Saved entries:
════════════════════

-- ==== Sys2Proof/Machine/TypesAudio.lean ====
section
/-! DEFINITION. State of the audio island (chapter 13). Samples are binary32 values (R387). -/

namespace Sys2Proof.Machine

/-- One block of 48 samples. -/
abbrev Block := List Fl

/-- A ramp or fade in progress: samples of the present block before it starts, and its samples done. -/
structure Ramp where
  skip : Nat
  done : Nat
  deriving DecidableEq, Repr

/-- A host stream (R405 to R411, R419). -/
structure Stream where
  owner : Option Owner
  running : Bool
  pan : Bool
  format : Nat
  channels : Nat
  notify : Nat
  ring : Nat
  ringOff : Nat
  ctlOff : Nat
  hwPos : U64
  latchHi : U32
  xruns : U32
  quiesce : Option Ramp        -- a quiesce ramp (R411)
  current : List Block         -- the block acting as the stream's signal, one per channel
  next : List Block            -- the block fetched for the next one
  fadeIn : Bool                -- the next block fetched fades in (R407)
  sinceNote : Nat
  xrunAt : Option Nat
  deriving DecidableEq, Repr

def Stream.zero : Stream :=
  { owner := none, running := false, pan := false, format := 0, channels := 0, notify := 0, ring := 0, ringOff := 0,
    ctlOff := 0, hwPos := 0, latchHi := 0, xruns := 0, quiesce := none, current := [], next := [], fadeIn := false,
    sinceNote := 0, xrunAt := none }

/-- A route (R390) with its fades (R399). A removed route stays until its fade-out ends; a seized one longer. -/
structure Route where
  number : Nat
  src : Nat
  dst : Nat
  gain : Int
  gainFrom : Int               -- gain before a running gain ramp
  ramp : Option Ramp
  fadeIn : Option Ramp
  fadeOut : Option Ramp
  owner : Owner
  seized : Bool                -- faded out by a seizure and kept (R417)
  deriving DecidableEq, Repr

/-- A mix bus (R390 to R395). -/
structure Bus where
  owner : Option Owner
  fixed : Bool
  nmax : Nat
  gain : Int
  gainFrom : Int
  gainRamp : Option Ramp
  n : Nat
  scaleFrom : Rat
  scaleTo : Rat
  scaleRamp : Option Ramp
  idle : Bool
  idleBlocks : U32
  out : Block                  -- output of the block just mixed
  deriving DecidableEq, Repr

def Bus.zero : Bus :=
  { owner := none, fixed := false, nmax := 1, gain := 0, gainFrom := 0, gainRamp := none, n := 0,
    scaleFrom := 1, scaleTo := 1, scaleRamp := none, idle := true, idleBlocks := 0, out := [] }

/-- A silence detector (R394): active, and samples since the last one that reached the threshold. -/
structure Detector where
  active : Bool
  quiet : Nat
  deriving DecidableEq, Repr

def Detector.zero : Detector := { active := false, quiet := 0 }

/-- A tone generator (R420). -/
structure Tone where
  owner : Option Owner
  on : Bool
  freq : Nat
  level : Int
  run : Ramp                   -- samples since it started
  quiesce : Option Ramp        -- a quiesce ramp (R411)
  deriving DecidableEq, Repr

def Tone.zero : Tone :=
  { owner := none, on := false, freq := 0, level := 0, run := { skip := 0, done := 0 }, quiesce := none }

/-- A side-tone path (R403). -/
structure SideTone where
  enable : Bool
  src : Nat
  dst : Nat
  gain : Int
  gainFrom : Int
  ramp : Option Ramp
  fadeIn : Option Ramp
  fadeOut : Option Ramp
  tail : List Fl               -- the last two input samples
  deriving DecidableEq, Repr

def SideTone.zero : SideTone :=
  { enable := false, src := 0, dst := 0, gain := 0, gainFrom := 0, ramp := none, fadeIn := none, fadeOut := none,
    tail := [] }

/-- A fade of a port's input or output slots: out (false) or in (true), samples done. -/
structure PortFade where
  fadesIn : Bool
  done : Nat
  deriving DecidableEq, Repr

/-- A TDM port (R396, R412, R413, R419). -/
structure Tdm where
  enabled : Bool
  master : Bool
  i2s : Bool
  delay : Bool
  autoOff : Bool
  off : Bool
  clockOk : Bool
  slots : Nat                  -- code 0–3
  slotW : Bool
  sampleW : Bool
  offMs : Nat
  rateErr : Int
  clips : U32
  clock : Option PortFade      -- of the input slots, as the clock goes and comes (R413)
  redo : Option PortFade       -- of every slot, around a reconfiguration (R420)
  silent : Nat                 -- blocks of silence left of a reconfiguration
  deriving DecidableEq, Repr

def Tdm.zero : Tdm :=
  { enabled := false, master := false, i2s := false, delay := false, autoOff := false, off := false, clockOk := false,
    slots := 0, slotW := false, sampleW := false, offMs := 2000, rateErr := 0, clips := 0, clock := none,
    redo := none, silent := 0 }

/-- DP audio of one output (R397, R415). -/
structure DpAudio where
  enable : Bool
  channels : Nat
  offMs : Nat
  off : Bool
  clips : U32
  deriving DecidableEq, Repr

def DpAudio.zero : DpAudio := { enable := false, channels := 2, offMs := 5000, off := false, clips := 0 }

/-- A meter (R416): magnitudes, and sums of squares by block. -/
structure Meter where
  holder : Option Owner        -- the manager or the secure world
  point : Nat
  peak : Rat
  peakHold : Rat
  holdAge : Nat                -- blocks since PEAK_HOLD was set
  holdMs : Nat
  clips : U32
  window : List Rat            -- the last 300 blocks, newest first
  deriving DecidableEq, Repr

def Meter.zero : Meter :=
  { holder := none, point := 0, peak := 0, peakHold := 0, holdAge := 0, holdMs := 1000, clips := 0, window := [] }

/-- A change that waits for its block boundary (R398, R400). -/
structure AudioWait where
  op : Op
  cmd : Cmd
  owner : Owner
  obj : Nat
  txn : Option Nat             -- the transaction whose landing waits for it
  deriving DecidableEq, Repr

/-- The audio island. -/
structure Audio where
  playback : List Stream
  capture : List Stream
  buses : List Bus
  routes : List Route
  tones : List Tone
  sides : List SideTone
  tdm : List Tdm
  micMask : Nat
  hpf : Bool
  micRedo : Option PortFade
  micSilent : Nat
  dp : List DpAudio
  threshold : Int              -- 1/256 dBFS
  holdMs : Nat
  meters : List Meter
  grants : Tab (Option Nat)    -- hardware endpoint to instance
  secureHeld : List Nat        -- hardware endpoints the secure world holds (R417)
  seized : List Nat            -- sink channels the secure world has seized
  detectors : Tab Detector     -- by endpoint code
  slaveIn : Tab Block          -- samples of a slave port's slots still in its rate converter, by endpoint code (R402)
  slaveOut : Tab Block
  inputs : Tab Block           -- every source's signal in the block before the one being mixed
  sinks : Tab Block            -- signal of each sink channel in the block just sent
  sent : Tab (List Int)        -- the codes it was sent as (R387); the model's own view
  waiting : List AudioWait
  lastBlock : Option Nat       -- tide ns of the last block boundary
  blocks : Nat                 -- blocks run
  closing : Option Nat         -- PD_FEED or the island goes off: samples of the sinks' fade done (R418)
  deriving DecidableEq, Repr

def Audio.zero : Audio :=
  { playback := List.replicate 64 .zero, capture := List.replicate 16 .zero, buses := List.replicate 32 .zero,
    routes := [], tones := List.replicate 8 .zero, sides := List.replicate 8 .zero, tdm := List.replicate 4 .zero,
    micMask := 0, hpf := false, micRedo := none, micSilent := 0, dp := List.replicate 8 .zero, threshold := -23040,
    holdMs := 200, meters := List.replicate 8 .zero, grants := [], secureHeld := [], seized := [], detectors := [],
    slaveIn := [], slaveOut := [], inputs := [], sinks := [], sent := [], waiting := [], lastBlock := none, blocks := 0, closing := none }

end Sys2Proof.Machine
end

════════════════════

*EXERCISE BRIEF:* All lines carrying the word "sinceNote" must be copied from the data above.

*SOLUTION TO THIS TASK:*
  sinceNote : Nat
    sinceNote := 0, xrunAt := none }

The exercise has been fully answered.